++++ RECORDS SUPPLIED ++++
-- ==== Sys2Proof/Laws/Ops.lean ====
section
/-!
SUPPORT. Laws/Ops.lean: what each shared operation can do, said once: the controller's stores and the ownership operations,
the device's steps, the boundary between two steps of an operation, and the port requests.
-/

namespace Sys2Proof.Machine

/-! ### Live runs and the end of a request -/

@[simp] theorem finish_eq (r : Result) (s : State) : finish r s = .next { s with result := r } := rfl

theorem whenLive_live {s : State} (h : s.refusal = none) (k : State → Out) : whenLive s k = k s := by
  simp only [whenLive, h]

theorem whenLive_refused {s : State} {r : RefuseReason} (h : s.refusal = some r) (k : State → Out) :
    whenLive s k = .refused (.runRefused r) := by
  simp only [whenLive, h]

/-- An instruction that answers a next state does so from a live run. -/
theorem whenLive_next {s t : State} {k : State → Out} (h : whenLive s k = .next t) :
    s.refusal = none ∧ k s = .next t := by
  unfold whenLive at h
  split at h
  · cases h
  · exact ⟨‹_›, h⟩

/-! ### Keeping a property -/

/-- Whatever next state an outcome holds has the property. -/
def Keeps (P : State → Prop) (o : Out) : Prop := ∀ t, o = .next t → P t

theorem keeps_next {P : State → Prop} {s : State} (h : P s) : Keeps P (.next s) := by
  intro t e; cases e; exact h

theorem keeps_fault {P : State → Prop} (r : Fault) : Keeps P (.fault r) := by intro t e; cases e

theorem keeps_refused {P : State → Prop} (r : Refusal) : Keeps P (.refused r) := by intro t e; cases e

theorem keeps_whenLive {P : State → Prop} {s : State} {k : State → Out} (h : s.refusal = none → Keeps P (k s)) :
    Keeps P (whenLive s k) := by
  intro t e; exact h (whenLive_next e).1 t (whenLive_next e).2

theorem keeps_withRegion {P : State → Prop} {s : State} {k : Nat → Out}
    (h : ∀ r, s.ctl.region = some r → r.base + regionSize s.cfg ≤ memoryTop → Keeps P (k r.base)) :
    Keeps P (withRegion s k) := by
  unfold withRegion
  split
  · exact keeps_fault _
  · split_ifs with hr
    · exact h _ ‹_› hr
    · exact keeps_fault _

theorem keeps_withAccessMode {P : State → Prop} {s : State} {k : AccessMode → Out}
    (h : ∀ m, s.ctl.accessMode = some m → Keeps P (k m)) : Keeps P (withAccessMode s k) := by
  unfold withAccessMode
  split
  · exact keeps_fault _
  · exact h _ ‹_›

/-! ### Stores and ownership -/

/-- A controller store either records a violation of R253 and does nothing else, or writes its bytes. -/
theorem ctlStore_cases (ring : Ring) (i d a : Nat) (bs : List Byte) (s : State) :
    (s.dev.devState ≠ .stopped ∧ deviceOwns s.mem d = true ∧
      ctlStore ring i d a bs s = raiseFault (.protocolViolation .touchDeviceOwned ring i) s) ∨
    ((s.dev.devState = .stopped ∨ deviceOwns s.mem d = false) ∧
      ctlStore ring i d a bs s = { s with mem := writeBytes s.mem a bs }) := by
  unfold ctlStore
  split_ifs with h
  · exact Or.inl ⟨h.1, h.2, rfl⟩
  · refine Or.inr ⟨?_, rfl⟩
    by_cases h1 : s.dev.devState = .stopped
    · exact Or.inl h1
    · right
      cases h2 : deviceOwns s.mem d with
      | false => rfl
      | true => exact absurd ⟨h1, h2⟩ h

/-- A store the ownership rule allows writes its bytes. -/
theorem ctlStore_allowed {d : Nat} {s : State} (h : s.dev.devState = .stopped ∨ deviceOwns s.mem d = false)
    (ring : Ring) (i a : Nat) (bs : List Byte) :
    ctlStore ring i d a bs s = { s with mem := writeBytes s.mem a bs } := by
  rcases ctlStore_cases ring i d a bs s with ⟨h1, h2, _⟩ | ⟨_, h⟩
  · rcases h with h | h
    · exact absurd h h1
    · simp [h] at h2
  · exact h

/-- A release either records a double release and does nothing else, or writes the status word. -/
theorem releaseDesc_cases (ring : Ring) (i d : Nat) (st : Half) (s : State) :
    (s.dev.devState ≠ .stopped ∧ deviceOwns s.mem d = true ∧
      releaseDesc ring i d st s = raiseFault (.protocolViolation .doubleRelease ring i) s) ∨
    ((s.dev.devState = .stopped ∨ deviceOwns s.mem d = false) ∧
      releaseDesc ring i d st s = putStatus d st s) := by
  unfold releaseDesc
  split_ifs with h
  · exact Or.inl ⟨h.1, h.2, rfl⟩
  · refine Or.inr ⟨?_, rfl⟩
    by_cases h1 : s.dev.devState = .stopped
    · exact Or.inl h1
    · right
      cases h2 : deviceOwns s.mem d with
      | false => rfl
      | true => exact absurd ⟨h1, h2⟩ h

/-- A release the ownership rule allows writes the status word. -/
theorem releaseDesc_allowed {d : Nat} {s : State} (h : s.dev.devState = .stopped ∨ deviceOwns s.mem d = false)
    (ring : Ring) (i : Nat) (st : Half) : releaseDesc ring i d st s = putStatus d st s := by
  rcases releaseDesc_cases ring i d st s with ⟨h1, h2, _⟩ | ⟨_, h⟩
  · rcases h with h | h
    · exact absurd h h1
    · simp [h] at h2
  · exact h

/-- A claim either writes the status word of a device-owned descriptor or records a double claim. -/
theorem claimDesc_cases (ring : Ring) (i d : Nat) (st : Half) (s : State) :
    (deviceOwns s.mem d = true ∧ claimDesc ring i d st s = putStatus d st s) ∨
    (deviceOwns s.mem d = false ∧
      claimDesc ring i d st s = raiseFault (.protocolViolation .doubleClaim ring i) s) := by
  unfold claimDesc
  split_ifs with h
  · exact Or.inl ⟨h, rfl⟩
  · exact Or.inr ⟨by simpa using h, rfl⟩

/-! What the stores leave alone: everything but the memory and the recorded violations. -/

@[simp] theorem ctlStore_dev (r : Ring) (i d a : Nat) (bs : List Byte) (s : State) :
    (ctlStore r i d a bs s).dev = s.dev := by unfold ctlStore; split <;> rfl
@[simp] theorem ctlStore_ctl (r : Ring) (i d a : Nat) (bs : List Byte) (s : State) :
    (ctlStore r i d a bs s).ctl = s.ctl := by unfold ctlStore; split <;> rfl
@[simp] theorem ctlStore_env (r : Ring) (i d a : Nat) (bs : List Byte) (s : State) :
    (ctlStore r i d a bs s).env = s.env := by unfold ctlStore; split <;> rfl
@[simp] theorem ctlStore_refusal (r : Ring) (i d a : Nat) (bs : List Byte) (s : State) :
    (ctlStore r i d a bs s).refusal = s.refusal := by unfold ctlStore; split <;> rfl
@[simp] theorem ctlStore_cfg (r : Ring) (i d a : Nat) (bs : List Byte) (s : State) :
    (ctlStore r i d a bs s).cfg = s.cfg := by unfold ctlStore; split <;> rfl
@[simp] theorem ctlStore_agenda (r : Ring) (i d a : Nat) (bs : List Byte) (s : State) :
    (ctlStore r i d a bs s).agenda = s.agenda := by unfold ctlStore; split <;> rfl
@[simp] theorem ctlStore_interleave (r : Ring) (i d a : Nat) (bs : List Byte) (s : State) :
    (ctlStore r i d a bs s).interleave = s.interleave := by unfold ctlStore; split <;> rfl
@[simp] theorem ctlStore_resetReads (r : Ring) (i d a : Nat) (bs : List Byte) (s : State) :
    (ctlStore r i d a bs s).resetReads = s.resetReads := by unfold ctlStore; split <;> rfl
@[simp] theorem ctlStore_result (r : Ring) (i d a : Nat) (bs : List Byte) (s : State) :
    (ctlStore r i d a bs s).result = s.result := by unfold ctlStore; split <;> rfl
@[simp] theorem ctlStore_portAnswers (r : Ring) (i d a : Nat) (bs : List Byte) (s : State) :
    (ctlStore r i d a bs s).portAnswers = s.portAnswers := by unfold ctlStore; split <;> rfl

@[simp] theorem releaseDesc_dev (r : Ring) (i d : Nat) (st : Half) (s : State) :
    (releaseDesc r i d st s).dev = s.dev := by unfold releaseDesc; split <;> rfl
@[simp] theorem releaseDesc_ctl (r : Ring) (i d : Nat) (st : Half) (s : State) :
    (releaseDesc r i d st s).ctl = s.ctl := by unfold releaseDesc; split <;> rfl
@[simp] theorem releaseDesc_env (r : Ring) (i d : Nat) (st : Half) (s : State) :
    (releaseDesc r i d st s).env = s.env := by unfold releaseDesc; split <;> rfl
@[simp] theorem releaseDesc_refusal (r : Ring) (i d : Nat) (st : Half) (s : State) :
    (releaseDesc r i d st s).refusal = s.refusal := by unfold releaseDesc; split <;> rfl
@[simp] theorem releaseDesc_cfg (r : Ring) (i d : Nat) (st : Half) (s : State) :
    (releaseDesc r i d st s).cfg = s.cfg := by unfold releaseDesc; split <;> rfl
@[simp] theorem releaseDesc_agenda (r : Ring) (i d : Nat) (st : Half) (s : State) :
    (releaseDesc r i d st s).agenda = s.agenda := by unfold releaseDesc; split <;> rfl
@[simp] theorem releaseDesc_interleave (r : Ring) (i d : Nat) (st : Half) (s : State) :
    (releaseDesc r i d st s).interleave = s.interleave := by unfold releaseDesc; split <;> rfl
@[simp] theorem releaseDesc_resetReads (r : Ring) (i d : Nat) (st : Half) (s : State) :
    (releaseDesc r i d st s).resetReads = s.resetReads := by unfold releaseDesc; split <;> rfl
@[simp] theorem releaseDesc_result (r : Ring) (i d : Nat) (st : Half) (s : State) :
    (releaseDesc r i d st s).result = s.result := by unfold releaseDesc; split <;> rfl
@[simp] theorem releaseDesc_portAnswers (r : Ring) (i d : Nat) (st : Half) (s : State) :
    (releaseDesc r i d st s).portAnswers = s.portAnswers := by unfold releaseDesc; split <;> rfl

@[simp] theorem claimDesc_dev (r : Ring) (i d : Nat) (st : Half) (s : State) :
    (claimDesc r i d st s).dev = s.dev := by unfold claimDesc; split <;> rfl
@[simp] theorem claimDesc_ctl (r : Ring) (i d : Nat) (st : Half) (s : State) :
    (claimDesc r i d st s).ctl = s.ctl := by unfold claimDesc; split <;> rfl
@[simp] theorem claimDesc_env (r : Ring) (i d : Nat) (st : Half) (s : State) :
    (claimDesc r i d st s).env = s.env := by unfold claimDesc; split <;> rfl
@[simp] theorem claimDesc_refusal (r : Ring) (i d : Nat) (st : Half) (s : State) :
    (claimDesc r i d st s).refusal = s.refusal := by unfold claimDesc; split <;> rfl
@[simp] theorem claimDesc_cfg (r : Ring) (i d : Nat) (st : Half) (s : State) :
    (claimDesc r i d st s).cfg = s.cfg := by unfold claimDesc; split <;> rfl
@[simp] theorem claimDesc_agenda (r : Ring) (i d : Nat) (st : Half) (s : State) :
    (claimDesc r i d st s).agenda = s.agenda := by unfold claimDesc; split <;> rfl
@[simp] theorem claimDesc_interleave (r : Ring) (i d : Nat) (st : Half) (s : State) :
    (claimDesc r i d st s).interleave = s.interleave := by unfold claimDesc; split <;> rfl
@[simp] theorem claimDesc_resetReads (r : Ring) (i d : Nat) (st : Half) (s : State) :
    (claimDesc r i d st s).resetReads = s.resetReads := by unfold claimDesc; split <;> rfl
@[simp] theorem claimDesc_result (r : Ring) (i d : Nat) (st : Half) (s : State) :
    (claimDesc r i d st s).result = s.result := by unfold claimDesc; split <;> rfl
@[simp] theorem claimDesc_portAnswers (r : Ring) (i d : Nat) (st : Half) (s : State) :
    (claimDesc r i d st s).portAnswers = s.portAnswers := by unfold claimDesc; split <;> rfl

/-! ### Slots -/

@[simp] theorem rxArm_dev (b i : Nat) (s : State) :
    (rxArm b i s).dev = s.dev := by simp only [rxArm, ctlStore_dev, releaseDesc_dev]
@[simp] theorem rxArm_ctl (b i : Nat) (s : State) :
    (rxArm b i s).ctl = s.ctl := by simp only [rxArm, ctlStore_ctl, releaseDesc_ctl]
@[simp] theorem rxArm_env (b i : Nat) (s : State) :
    (rxArm b i s).env = s.env := by simp only [rxArm, ctlStore_env, releaseDesc_env]
@[simp] theorem rxArm_refusal (b i : Nat) (s : State) :
    (rxArm b i s).refusal = s.refusal := by simp only [rxArm, ctlStore_refusal, releaseDesc_refusal]
@[simp] theorem rxArm_cfg (b i : Nat) (s : State) :
    (rxArm b i s).cfg = s.cfg := by simp only [rxArm, ctlStore_cfg, releaseDesc_cfg]
@[simp] theorem rxArm_agenda (b i : Nat) (s : State) :
    (rxArm b i s).agenda = s.agenda := by simp only [rxArm, ctlStore_agenda, releaseDesc_agenda]
@[simp] theorem rxArm_interleave (b i : Nat) (s : State) :
    (rxArm b i s).interleave = s.interleave := by simp only [rxArm, ctlStore_interleave, releaseDesc_interleave]
@[simp] theorem rxArm_resetReads (b i : Nat) (s : State) :
    (rxArm b i s).resetReads = s.resetReads := by simp only [rxArm, ctlStore_resetReads, releaseDesc_resetReads]
@[simp] theorem rxArm_result (b i : Nat) (s : State) :
    (rxArm b i s).result = s.result := by simp only [rxArm, ctlStore_result, releaseDesc_result]
@[simp] theorem rxArm_portAnswers (b i : Nat) (s : State) :
    (rxArm b i s).portAnswers = s.portAnswers := by simp only [rxArm, ctlStore_portAnswers, releaseDesc_portAnswers]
++++
(ABOUT THIS EXERCISE)
Please show the lines in the entries above that hold the string "rule".

(OUTPUT BELOW)
/-- A store the ownership rule allows writes its bytes. -/
/-- A release the ownership rule allows writes the status word. -/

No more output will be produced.